| Exercise |
Repeat the data exactly, so that every line matches the original.

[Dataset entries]
* * * * * * *

-- ==== Sys2Proof/Certificates/Slice0/Obligations.lean ====
section
/-! DEFINITION. The statements for the provers. Each docstring names the rule of spec/ it formalises;
where the spec marks the rule, or part of it, as its own decision (D..) or derivation, the docstring
says so. `stepWith p` is the step of a machine built with the parameters `p`; `s.post t` is the state in which the
host issues the request `t` next. -/

open Sys2Proof Sys2Proof.Machine

/-! The codec. -/

/-- 40_codec.md R92: the dispatch of every tag, the rest is no tag, it reads only the tag, the family and
`BOOTLOAD_TAG`, and it alone chooses the variant that DECODE builds. -/
def Obligations.DispatchSelectsByTagAlone : Prop :=
  (∀ cfg : Codec,
    lookup cfg .command 0x41 = .fixed 3 .powerCycler ∧ lookup cfg .command 0x42 = .fixed 4 .brightness ∧
    lookup cfg .command 0x43 = .fixed 4 .temperature ∧ lookup cfg .command 0x44 = .fixed 5 .led ∧
    (∀ t, cfg.bootloadTag = some t → t ∉ [(0x41 : Byte), 0x42, 0x43, 0x44] →
      lookup cfg .command t = .fixed 1 .bootload) ∧
    (∀ t, cfg.bootloadTag ≠ some t → t ∉ [(0x41 : Byte), 0x42, 0x43, 0x44] →
      lookup cfg .command t = .none) ∧
    lookup cfg .report 0x48 = .fixed 1 .heartbeat ∧ lookup cfg .report 0x56 = .fixed 2 .dialValue ∧
    lookup cfg .report 0x50 = .fixed 1 .press ∧ lookup cfg .report 0x4C = .fixed 1 .longPress ∧
    lookup cfg .report 0x58 = .fixed 1 .emergencyOff ∧ lookup cfg .report 0x45 = .fixed 3 .error ∧
    lookup cfg .report 0x44 = .lengthPrefixed ∧
    (∀ t, t ∉ [(0x48 : Byte), 0x56, 0x50, 0x4C, 0x58, 0x45, 0x44] → lookup cfg .report t = .none)) ∧
  (∀ (cfg cfg' : Codec) (F : Family) (t : Byte), cfg.bootloadTag = cfg'.bootloadTag →
    lookup cfg F t = lookup cfg' F t) ∧
  (∀ (cfg : Codec) (F : Family) (t : Byte) (rest : Bytes) (m : Instr cfg.debugMaxLen) (n : Nat),
    decode cfg F (t :: rest) = .decoded m n →
      (∃ v, lookup cfg F t = .fixed n v ∧ m.variant = .fixed v) ∨
      (lookup cfg F t = .lengthPrefixed ∧ m.variant = .debug))

/-- 41_command_messages.md R115 and 42_report_messages.md R148: every byte that the family's alphabet does
not list is `Malformed(BAD_TAG)` at the cursor, whatever follows it. -/
def Obligations.UnlistedTagsAreBadTag : Prop :=
  (∀ (cfg : Codec) (t : Byte) (rest : Bytes), t ∉ [(0x41 : Byte), 0x42, 0x43, 0x44] →
    cfg.bootloadTag ≠ some t → decode cfg .command (t :: rest) = .malformed .badTag) ∧
  (∀ (cfg : Codec) (t : Byte) (rest : Bytes),
    t ∉ [(0x48 : Byte), 0x56, 0x50, 0x4C, 0x58, 0x45, 0x44] →
      decode cfg .report (t :: rest) = .malformed .badTag)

* * * * * * *

| Exercise output |
-- ==== Sys2Proof/Certificates/Slice0/Obligations.lean ====
section
/-! DEFINITION. The statements for the provers. Each docstring names the rule of spec/ it formalises;
where the spec marks the rule, or part of it, as its own decision (D..) or derivation, the docstring
says so. `stepWith p` is the step of a machine built with the parameters `p`; `s.post t` is the state in which the
host issues the request `t` next. -/

open Sys2Proof Sys2Proof.Machine

/-! The codec. -/

/-- 40_codec.md R92: the dispatch of every tag, the rest is no tag, it reads only the tag, the family and
`BOOTLOAD_TAG`, and it alone chooses the variant that DECODE builds. -/
def Obligations.DispatchSelectsByTagAlone : Prop :=
  (∀ cfg : Codec,
    lookup cfg .command 0x41 = .fixed 3 .powerCycler ∧ lookup cfg .command 0x42 = .fixed 4 .brightness ∧
    lookup cfg .command 0x43 = .fixed 4 .temperature ∧ lookup cfg .command 0x44 = .fixed 5 .led ∧
    (∀ t, cfg.bootloadTag = some t → t ∉ [(0x41 : Byte), 0x42, 0x43, 0x44] →
      lookup cfg .command t = .fixed 1 .bootload) ∧
    (∀ t, cfg.bootloadTag ≠ some t → t ∉ [(0x41 : Byte), 0x42, 0x43, 0x44] →
      lookup cfg .command t = .none) ∧
    lookup cfg .report 0x48 = .fixed 1 .heartbeat ∧ lookup cfg .report 0x56 = .fixed 2 .dialValue ∧
    lookup cfg .report 0x50 = .fixed 1 .press ∧ lookup cfg .report 0x4C = .fixed 1 .longPress ∧
    lookup cfg .report 0x58 = .fixed 1 .emergencyOff ∧ lookup cfg .report 0x45 = .fixed 3 .error ∧
    lookup cfg .report 0x44 = .lengthPrefixed ∧
    (∀ t, t ∉ [(0x48 : Byte), 0x56, 0x50, 0x4C, 0x58, 0x45, 0x44] → lookup cfg .report t = .none)) ∧
  (∀ (cfg cfg' : Codec) (F : Family) (t : Byte), cfg.bootloadTag = cfg'.bootloadTag →
    lookup cfg F t = lookup cfg' F t) ∧
  (∀ (cfg : Codec) (F : Family) (t : Byte) (rest : Bytes) (m : Instr cfg.debugMaxLen) (n : Nat),
    decode cfg F (t :: rest) = .decoded m n →
      (∃ v, lookup cfg F t = .fixed n v ∧ m.variant = .fixed v) ∨
      (lookup cfg F t = .lengthPrefixed ∧ m.variant = .debug))

/-- 41_command_messages.md R115 and 42_report_messages.md R148: every byte that the family's alphabet does
not list is `Malformed(BAD_TAG)` at the cursor, whatever follows it. -/
def Obligations.UnlistedTagsAreBadTag : Prop :=
  (∀ (cfg : Codec) (t : Byte) (rest : Bytes), t ∉ [(0x41 : Byte), 0x42, 0x43, 0x44] →
    cfg.bootloadTag ≠ some t → decode cfg .command (t :: rest) = .malformed .badTag) ∧
  (∀ (cfg : Codec) (t : Byte) (rest : Bytes),
    t ∉ [(0x48 : Byte), 0x56, 0x50, 0x4C, 0x58, 0x45, 0x44] →
      decode cfg .report (t :: rest) = .malformed .badTag)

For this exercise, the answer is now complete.